*AIM OF THE EXERCISE*:
Find the lines below in which the string "crcInit" occurs. Copy each one.

*RECORDS FOR THE TASK*:

-- ==== Sys2Proof/Config.lean ====
section
/-! DEFINITION. What an implementation of the block fixes (00_scope.md R10): the constants the spec decides, with
their values, and the OPEN parameters, each a constant without a body, so that no proof can see its value. -/

namespace Sys2Proof.Config

/-- `CRC_POLY` (00_scope.md R10, 41_crc.md R129). -/
def crcPoly : BitVec 16 := 0x1021

/-- `CRC_INIT`: the register at the start of every computation; `0x0000`, not `0xFFFF` (41_crc.md R129,
90_conflicts.md C1). -/
def crcInit : BitVec 16 := 0x0000

/-- `W_MAX`: the widest field of the HEX unit, in digits (00_scope.md R10, D19). -/
def wMax : Nat := 16

/-- `PB_SCALE` of the power-buffer address formula (00_scope.md R10). -/
def pbScale : Nat := 32

/-- `PB_BASE` of the power-buffer address formula (00_scope.md R10). -/
def pbBase : Nat := 278528

/-- `CORR_DIV`, the divisor of the seconds correction (00_scope.md R10). -/
def corrDiv : Nat := 46875

/-- OPEN: by how many characters the buffers' capacity `L_MAX` exceeds 60 (D20, log 8). -/
opaque lMaxBeyond : Nat

/-- `L_MAX`: the capacity of `IB` and `OB` in characters, "at least 60" (00_scope.md R10). -/
def lMax : Nat := lMaxBeyond + 60

/-- OPEN: by how many the number of field registers `NF_MAX` exceeds 5 (D20, log 8). -/
opaque nfMaxBeyond : Nat

/-- `NF_MAX`: the number of payload field registers, "at least 5" (00_scope.md R10). -/
def nfMax : Nat := nfMaxBeyond + 5

/-- OPEN: the table of type codes that is supplied as the parameter `CODE` (D4). It is checked before it is used
(70 R292, log 6). -/
opaque codeSupplied : Tag → BitVec 16

/-- OPEN: the grammar that is supplied as the parameter `G(tag)` of a variant the document gives none for, if any
(D5). It is checked before it is used (log 7). -/
opaque grammarSupplied : Tag → Option Grammar

/-- OPEN: the field list that is supplied for `POWER_LOG_INTERVAL_SET_REQ` or `SLEEP_SET_REQ`, if any
(44 R218, R222). It is checked before it is used (log 7). -/
opaque durationsSupplied : Tag → Option (List Kind)

/-- OPEN: how a non-zero exact quotient is rendered into a machine number format (`FDIV`, D15, log 9). -/
opaque fdivNonzero : Rat → Rat

/-- `FDIV`: the rendering of `raw/46875.0`, which "must map 0 to exactly 0" whatever it is (44 R231). -/
def fdiv (q : Rat) : Rat := if q = 0 then 0 else fdivNonzero q

end Sys2Proof.Config
end

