-- ==== Sys2Proof/Machine/Crc.lean ====
section
/-! DEFINITION. The checksum of the CRC unit: the bit step, the byte step and the computation over a string
(41_crc.md R129 to R134), and the wide form the document describes (R133). -/

namespace Sys2Proof

/-- The bit step `crcBit(c, d)` (41_crc.md R132): shift left by 1, then XOR with the polynomial exactly when the
input bit differs from the outgoing top bit. -/
def crcBit (c : BitVec 16) (d : Bool) : BitVec 16 :=
  if (c.getLsbD 15) ^^ d then (c <<< 1) ^^^ Config.crcPoly else c <<< 1

/-- The byte step `crcByte(c, b)`: bit 7 of the character first (41_crc.md R131, 20_memory.md R54). -/
def crcByte (c : BitVec 16) (b : Byte) : BitVec 16 :=
  [7, 6, 5, 4, 3, 2, 1, 0].foldl (fun c k => crcBit c (b.getLsbD k)) c

/-- `crc16(s)` (41_crc.md R130). -/
def crc16 (s : List Byte) : BitVec 16 := s.foldl crcByte Config.crcInit

/-- `crcHex(s)`: four upper-case digits (41_crc.md R130, R134). -/
def crcHex (s : List Byte) : List Byte := hex16 (crc16 s)

/-- The bit step of the document's form, on a register held in a wider integer that no shift cuts
(41_crc.md R133): the top bit is bit 15, bits above it stay. -/
def crcBitWide (c : Nat) (d : Bool) : Nat :=
  if (c.testBit 15) ^^ d then (2 * c) ^^^ Config.crcPoly.toNat else 2 * c

/-- The byte step of the document's form: "mask to 16 bits after each byte" (41_crc.md R133). -/
def crcByteWide (c : Nat) (b : Byte) : Nat :=
  [7, 6, 5, 4, 3, 2, 1, 0].foldl (fun c k => crcBitWide c (b.getLsbD k)) c % 65536

/-- The computation in the document's form (41_crc.md R133). -/
def crcWide (s : List Byte) : Nat := s.foldl crcByteWide Config.crcInit.toNat

end Sys2Proof
end

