-- ==== Sys2Proof/Tests/Slice0.lean ====
section
/-! SUPPORT. The tests. Expected results are the spec's own, from 95_test_vectors.md (named by section and row) and from the
worked examples of the rules; the words of section 1 are written out from 30_encoding.md R90 and R80. The last part has, for
every obligation with hypotheses, one theorem that shows a state and operands meeting all of them together. -/

namespace Sys2Proof.Tests

-- The tests are checked one after the other: all at once they need more threads than the check's memory limit lets start.
set_option Elab.async false

open Sys2Proof Sys2Proof.Machine

/-- The characters of a text. -/
def str (s : String) : List Byte := s.toList.map (fun c => BitVec.ofNat 8 c.toNat)

/-- The setting of 95_test_vectors.md: the reset state, the test registry, no OPEN grammar, the least number of field
registers. -/
def base : State := { State.reset with f := List.replicate 5 none, reg := testRegistry, vt := closedTable }

/-- A grammar supplied for every OPEN variant, so that each of them can be seen to run: a MAC, a `U(2)` and a `BOOL`. -/
def suppliedGrammar : Grammar := { dir := .both, hasMac := true, fields := [.u .w2, .bool] }

/-- A variant table in which every OPEN cell is supplied. -/
def openTable : VariantTable :=
  TagTable.ofFn (variantRow (fun _ => some suppliedGrammar) (fun _ => some [.durS2, .durM4]))

/-- As `base`, with every OPEN cell supplied. -/
def baseOpen : State := { base with vt := openTable }

/-- What a command gives, in the notation of 30_encoding.md R91. -/
def textOf (x : Host.Outcome State Fault Refusal) : String :=
  match x with
  | .next t => t.resultText.getD "nothing"
  | .fault _ => "fault"
  | .refused _ => "refused"

/-- The outcome of one command from `base`. -/
def outcome (i : Instr) (o : Operands) : Host.Outcome State Fault Refusal := exec i (base.load o)

/-- The outcome of one command from `base`, as text. -/
def run (i : Instr) (o : Operands) : String := textOf (outcome i o)

/-- The outcome of a command whose operand is a string. -/
def runS (i : Instr) (s : String) : String := run i { ib := str s }

/-- The outcome of a command whose operand is a value. -/
def runV (i : Instr) (v : Word) : String := run i { val := some v }

/-- A property of the next state. -/
def gives (x : Host.Outcome State Fault Refusal) (p : State → Bool) : Bool :=
  match x with
  | .next t => p t
  | .fault _ => false
  | .refused _ => false

/-- The MAC of 95_test_vectors.md section 6. -/
def macM : Word := 0x000D6F0000B1B64B

/-! ### 1. Words -/

/-- The sixteen command words (30_encoding.md R90). -/
theorem test_commandWords :
    [[0x00], [0x01], [0x02], [0x03], [0x04], [0x05], [0x06], [0x07], [0x08], [0x09], [0x0A], [0x0B], [0x0C], [0x0D],
      [0x0E], [0x0F]].map (decode testRegistry) =
      [.ok .hexEncu, .ok .hexDecu, .ok .hexEncf32, .ok .hexDecf32, .ok .hexEncds, .ok .hexDecds, .ok .hexEncdm,
        .ok .hexDecdm, .ok .hexEncmac, .ok .hexDecmac, .ok .crcCompute, .ok .regFromcode, .ok .regTocode,
        .ok .frmEncode, .ok .frmParse, .ok .msgDecode] := by decide +kernel
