-- ==== Sys2Proof/Config.lean ====
section
/-! DEFINITION. What an implementation fixes: the `HardwareProfile` of 00_scope.md R7 and R8, the constraints of R9, the
default profile of the test vectors, and the bound of the correction loop. The spec leaves no value undefined, so there is
no free value here. -/

namespace Sys2Proof

/-- The class of a layer-feeding window (00 R8 `WINCLASS`). -/
inductive WinClass where
  | cluster
  | esmart
  | smart
deriving DecidableEq, Repr, Inhabited

/-- The parameters of 00 R8. They never change after reset (R7). -/
structure Profile where
  /-- number of video ports -/
  nport : Nat
  /-- number of layer-feeding windows -/
  nwin : Nat
  /-- number of layer slots -/
  nlayer : Nat
  /-- the hardware's total mixer count -/
  nmixer : Nat
  /-- `WINCLASS[w]`, read for `w` below `nwin` -/
  winClass : Vector WinClass 8
  /-- `SELID[w]`, read for `w` below `nwin` -/
  selId : Vector (BitVec 4) 8
  /-- one pending latch shared by all ports (the older generation) -/
  sharedLatch : Bool
  /-- the generation has gt2 and gt4 pre-scale decimation -/
  prescaleCap : Bool
  /-- the generation that uses averaging instead of decimation -/
  avgCap : Bool
  /-- luma and chroma share one scaler -/
  sharedScaler : Bool
  /-- `T_POLL`, nominal bound of every wait in milliseconds; no rule reads it (93 row 13) -/
  tPollMs : Nat
deriving DecidableEq, Repr, Inhabited

/-- The ranges of 00 R8 and the constraints of 00 R9. A profile that breaks one is outside the spec. -/
abbrev Profile.WellFormed (c : Profile) : Prop :=
  (1 ≤ c.nport ∧ c.nport ≤ 4) ∧ (1 ≤ c.nwin ∧ c.nwin ≤ 8) ∧ c.nlayer = c.nwin ∧ c.nmixer = c.nwin ∧
  (∀ v < c.nwin, ∀ w < c.nwin, c.selId[v]? = c.selId[w]? → v = w) ∧
  (c.sharedLatch = true → c.nport ≤ 3) ∧
  (c.avgCap = true → c.prescaleCap = true)

/-- The default column of 00 R8. -/
def Profile.standard : Profile where
  nport := 3
  nwin := 6
  nlayer := 6
  nmixer := 6
  winClass := #v[.cluster, .cluster, .esmart, .esmart, .smart, .smart, .smart, .smart]
  selId := #v[0, 1, 2, 3, 4, 5, 6, 7]
  sharedLatch := true
  prescaleCap := true
  avgCap := false
  sharedScaler := false
  tPollMs := 50

/-- `CAL_ITER_MAX`, the bound of the correction loop (00 R8, 41 R182). -/
def calIterMax : Nat := 100

end Sys2Proof
end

*WRITTEN REPLY*:
def crcInit : BitVec 16 := 0x0000
def crc16 (s : List Byte) : BitVec 16 := s.foldl crcByte Config.crcInit
def crcWide (s : List Byte) : Nat := s.foldl crcByteWide Config.crcInit.toNat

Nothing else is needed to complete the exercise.